/-- A migration's refused accesses go again against the new frame: its repatch is done (R340 step 4). -/
def Xev.replays (e : Xev) : Bool :=
  (match e.stage with
    | .replay _ => true | .sent _ => false | .queued => false | .inval _ => false | .acked _ => false | .frozen _ => false | .copied _ => false
    | .settle _ => false | .done _ => false) && e.mark != 0

/-- Where an access of an engine or an agent goes, with its key slot: one that the nodes of a frozen frame refuse is issued again, once the leaf is
remapped, against the new frame (R340, R341). -/
def State.redirect (s : State) (p : Nat × Nat) : Nat × Nat :=
  match s.pkg.xlat.evs.find? fun e => e.replays && decide (e.oldBase ≤ p.1 ∧ p.1 < e.oldBase + e.kind.moves) with
  | some e => (frameOf e.arg + (p.1 - e.oldBase), leafSlot e.arg)
  | none => p

/-- An access is frozen by a migration at its node (R340). -/
def State.isFrozen (s : State) (a : Nat) : Bool :=
  s.pkg.xlat.evs.any fun e => e.stage.freezes && decide (e.oldBase ≤ a ∧ a < e.oldBase + e.kind.moves)

/-- The access of a request at a lane. -/
def Req.acc (r : Req) (lane : Nat) : Option Acc := r.accs.find? fun a => a.lane = lane ∧ !a.over

/-- The package of an address can be reached: it is this one, or ROUTE gives it a port that has trained (R448). -/
def State.linked (s : State) (a : Nat) : Bool := pkgOf a == s.pkg.pkgId || (s.pkg.fabric.portFor (pkgOf a)).isSome

/-- An access on its way has arrived and may perform. -/
def State.accReady (s : State) (r : Req) (a : Acc) : Bool :=
  a.st = .flight && decide (a.due ≤ s.cycle) && !s.portFirst r a && !s.queueFirst r a && !s.orderFirst r && !s.netFirst r a
    && (match a.pa with | some p => s.linked p && !s.isFrozen p && (r.keyed || s.nodeFree r a p) | none => false)

/-- A placed access may be applied: below every other watermark of its launch, and nothing of the launch with a lower extended key to its
bytes is still to come (R301). -/
def State.keyReady (s : State) (r : Req) (a : Acc) : Bool :=
  a.st = .placed && decide (r.ext < s.launchMark r.lid (r.cid, r.port))
    && (match a.pa with | some p => s.linked p && !s.isFrozen p && s.nodeFree r a p | none => false)
    && !(s.reqs.any fun q => q.lid == r.lid && q.keyed && q.accs.any fun b => !b.over
          && (decide (q.ext < r.ext) || (decide (q.ext = r.ext) && decide (b.lane < a.lane))) && a.touches b)

end Sys2Proof.Machine
end

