-- ==== Sys2Proof/Machine/Atomic.lean ====
section
/-! DEFINITION. The atomic instructions of the M-strips (R313 to R324). What an application makes of a word stands in Memory.lean. -/

namespace Sys2Proof.Machine

/-- The accesses of an atomic: one of w bits in the scalar shape; in the vector shape one of 32 bits for each active address, its operand
lane 96 × HI + j of D (R316). `f` builds the operation from the lane's place. -/
def State.atomAccs (s : State) (d : Dst) (a : Src) (h w : BitVec 1) (f : Nat → AccOp) : List Acc :=
  if isScalar d then [{ lane := 0, va := (s.srcSca a).toNat, size := 4 + 4 * w.toNat, op := f 0 }]
  else
    let v := s.srcVec a
    (activePairs (s.active [a])).map fun j => { lane := 96 * h.toNat + j, va := pairAt v j, size := 4, op := f (96 * h.toNat + j) }

/-- The operand of an atomic at a lane (R316): D itself. -/
def State.atomArg (s : State) (d : Dst) (i : Nat) : Nat := if isScalar d then (s.dstSca d).toNat else ((s.dstVec d).get i).toNat

/-- An atomic's request: without .NR its D awaits the old values, with .NR nothing does (R318). -/
def State.atomShot (s : State) (d : Dst) (v n : BitVec 1) (p : BitVec 2) (accs : List Acc) : Shot :=
  if n = 1 then { port := pathOf v p, accs }
  else { port := pathOf v p, accs, dl := if isScalar d then s.scaDeliver d else s.vecDeliver d, vs := vOf d, xs := xOf d }

/-- An atomic of R317: operation, sub-operation, shape and path. -/
def State.atomic (s : State) (op sub : Nat) (d : Dst) (a : Src) (h w v n : BitVec 1) (p : BitVec 2) : Out :=
  s.access .null [a] (s.atomShot d v n p (s.atomAccs d a h w fun i => .atom op sub (s.atomArg d i)))

/-- AADD (R317). -/
def execAadd (d : Dst) (a : Src) (h w v n : BitVec 1) (p : BitVec 2) (s : State) : Out := s.atomic 0xC0 0 d a h w v n p
/-- AAND (R317). -/
def execAand (d : Dst) (a : Src) (h w v n : BitVec 1) (p : BitVec 2) (s : State) : Out := s.atomic 0xC1 0 d a h w v n p
/-- AOR (R317). -/
def execAor (d : Dst) (a : Src) (h w v n : BitVec 1) (p : BitVec 2) (s : State) : Out := s.atomic 0xC2 0 d a h w v n p
/-- AXOR (R317). -/
def execAxor (d : Dst) (a : Src) (h w v n : BitVec 1) (p : BitVec 2) (s : State) : Out := s.atomic 0xC3 0 d a h w v n p
/-- AMIN (R317). -/
def execAmin (d : Dst) (a : Src) (h w v n : BitVec 1) (p : BitVec 2) (sub : BitVec 1) (s : State) : Out :=
  s.atomic 0xC4 sub.toNat d a h w v n p
/-- AMAX (R317). -/
def execAmax (d : Dst) (a : Src) (h w v n : BitVec 1) (p : BitVec 2) (sub : BitVec 1) (s : State) : Out :=
  s.atomic 0xC5 sub.toNat d a h w v n p
/-- AXCHG (R317). -/
def execAxchg (d : Dst) (a : Src) (h w v n : BitVec 1) (p : BitVec 2) (s : State) : Out := s.atomic 0xC6 0 d a h w v n p
/-- AFADD (R317). -/
def execAfadd (d : Dst) (a : Src) (h v n : BitVec 1) (p : BitVec 2) (s : State) : Out := s.atomic 0xC8 0 d a h 0 v n p
/-- AFMIN (R317). -/
def execAfmin (d : Dst) (a : Src) (h v n : BitVec 1) (p : BitVec 2) (s : State) : Out := s.atomic 0xC9 0 d a h 0 v n p
/-- AFMAX (R317). -/
def execAfmax (d : Dst) (a : Src) (h v n : BitVec 1) (p : BitVec 2) (s : State) : Out := s.atomic 0xCA 0 d a h 0 v n p
/-- AINC (R317). -/
def execAinc (d : Dst) (a : Src) (h w v n : BitVec 1) (p sub : BitVec 2) (s : State) : Out := s.atomic 0xCC sub.toNat d a h w v n p
/-- ABIT (R317). -/
def execAbit (d : Dst) (a : Src) (h w v n : BitVec 1) (p sub : BitVec 2) (s : State) : Out := s.atomic 0xCD sub.toNat d a h w v n p

/-- The scalar register after D's. -/
def State.pairSca (s : State) (d : Dst) : Dword :=
  match d with | .x k => s.my.x (k.toNat + 1) | .v _ => 0 | .out _ => 0 | .null => 0
/-- The vector register after D's. -/
def State.pairVec (s : State) (d : Dst) : Vec :=
  match d with | .v k => s.my.v (k.toNat + 1) | .x _ => ⟨[]⟩ | .out _ => ⟨[]⟩ | .null => ⟨[]⟩

/-- ACAS: xN or vK expects, the next register is the new value (R320). -/
def execAcas (d : Dst) (a : Src) (h w v n : BitVec 1) (p : BitVec 2) (s : State) : Out :=
  s.access .null [a] (s.atomShot d v n p (s.atomAccs d a h w fun i =>
    .cas (s.atomArg d i) (if isScalar d then (s.pairSca d).toNat else ((s.pairVec d).get i).toNat)))

/-- AWADD: a 128-bit add of x(N+1) ∥ xN (R319). -/
def execAwadd (d : Dst) (a : Src) (v n : BitVec 1) (p : BitVec 2) (s : State) : Out :=
  let accs : List Acc := [{ lane := 0, va := (s.srcSca a).toNat, size := 16,
                            op := .wadd ((s.dstSca d).toNat + (s.pairSca d).toNat * 2 ^ 64) }]
  match d with
  | .x k =>
    s.access .null [a] (if n = 1 then { port := pathOf v p, accs }
      else { port := pathOf v p, accs, dl := .pair k.toNat, xs := [k.toNat, k.toNat + 1] })
  | .v _ => s.done
  | .out _ => s.done
  | .null => s.done

end Sys2Proof.Machine
end

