/-- A translation instruction sends its event to the home agent, on frond 0 of its package; its destination waits for completion (R325,
R345, R355). -/
def State.sendXev (s : State) (d : Dst) (asid : Nat) (k : XKind) (va arg : Nat) : Out :=
  let c := s.cur.cid
  let home := s.homeOf asid
  let e : Xev := { id := s.reqNo, cid := c, asid, kind := k, va, arg, pend := some s.pendNo, out := s.outTag d,
                   stage := .sent (s.cycle + 4 + 40 * fronHops (frondOf (regionOf c)) 0), away := home != s.pkg.pkgId }
  let s1 := s.openPend c [] (xOf d) (outOf d)
  let s2 : State := { s1.updXlat (fun x => { x with evs := x.evs ++ [e] }) with reqNo := s.reqNo + 1 }
  (if e.away then s2.forward home (.xevent k.code asid va arg s.pkg.pkgId c e.id) else s2).done

/-- MAP (R347). -/
def execMap (d : Dst) (a : Src) (kind level : BitVec 2) (asid : BitVec 12) (s : State) : Out :=
  s.sendXev d asid.toNat (.map kind.toNat level.toNat) (s.my.x (srcNo a)).toNat (s.my.x (srcNo a + 1)).toNat
/-- UNMAP (R348). -/
def execUnmap (d : Dst) (a : Src) (kind level : BitVec 2) (asid : BitVec 12) (s : State) : Out :=
  s.sendXev d asid.toNat (.unmap kind.toNat level.toNat) (s.my.x (srcNo a)).toNat 0
/-- PROTECT (R349). -/
def execProtect (d : Dst) (a : Src) (level : BitVec 2) (usr wr rd : BitVec 1) (asid : BitVec 12) (s : State) : Out :=
  s.sendXev d asid.toNat (.protect level.toNat (usr == 1) (wr == 1) (rd == 1)) (s.my.x (srcNo a)).toNat 0
/-- MIGRATE (R350). -/
def execMigrate (d : Dst) (a : Src) (level : BitVec 2) (asid : BitVec 12) (s : State) : Out :=
  s.sendXev d asid.toNat (.migrate level.toNat) (s.my.x (srcNo a)).toNat (s.my.x (srcNo a + 1)).toNat
/-- XINVAL (R351). -/
def execXinval (d : Dst) (a : Src) (o : BitVec 2) (asid : BitVec 12) (s : State) : Out :=
  s.sendXev d asid.toNat (.xinval o.toNat) (s.my.x (srcNo a)).toNat (s.my.x (srcNo a + 1)).toNat
/-- ADREAD (R352). -/
def execAdread (d : Dst) (a : Src) (level : BitVec 2) (clrd clra : BitVec 1) (asid : BitVec 12) (s : State) : Out :=
  s.sendXev d asid.toNat (.adread level.toNat (clrd == 1) (clra == 1)) (s.my.x (srcNo a)).toNat 0
/-- XPROBE (R353). -/
def execXprobe (d : Dst) (a : Src) (asid : BitVec 12) (s : State) : Out :=
  s.sendXev d asid.toNat .xprobe (s.my.x (srcNo a)).toNat 0
/-- XSYNC (R354). -/
def execXsync (d : Dst) (asid : BitVec 12) (s : State) : Out := s.sendXev d asid.toNat .xsync 0 0

/-! ### The events of the home agent (R330, R336, R339 to R341) -/

/-- The cycle in which an event is due at its present stage. -/
def XStage.due (g : XStage) : Nat :=
  match g with
  | .sent n => n
  | .queued => 0
  | .inval n => n
  | .acked n => n
  | .frozen n => n
  | .copied n => n
  | .replay _ => 0
  | .settle n => n
  | .done n => n

/-- The source number of an event's context (R29), of this package or of another. -/
def Xev.source (s : State) (e : Xev) : Nat := match e.origin with | some (p, c, _) => p * 2 ^ 18 + c | none => (s.source e.cid).toNat

/-- Event e reaches its agent before d: earlier, or in the same cycle from a lower source number (R330). -/
def Xev.first (s : State) (e d : Xev) : Bool :=
  match e.stage, d.stage with
  | .sent m, .sent n => !e.away && decide (m < n ∨ (m = n ∧ Xev.source s e < Xev.source s d))
  | _, _ => false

> Task
In the listing, find every line with the word "srcSca" and return it.

> Completed task
  if isScalar d then [{ lane := 0, va := (s.srcSca a).toNat, size := 4 + 4 * w.toNat, op := f 0 }]
  let accs : List Acc := [{ lane := 0, va := (s.srcSca a).toNat, size := 16,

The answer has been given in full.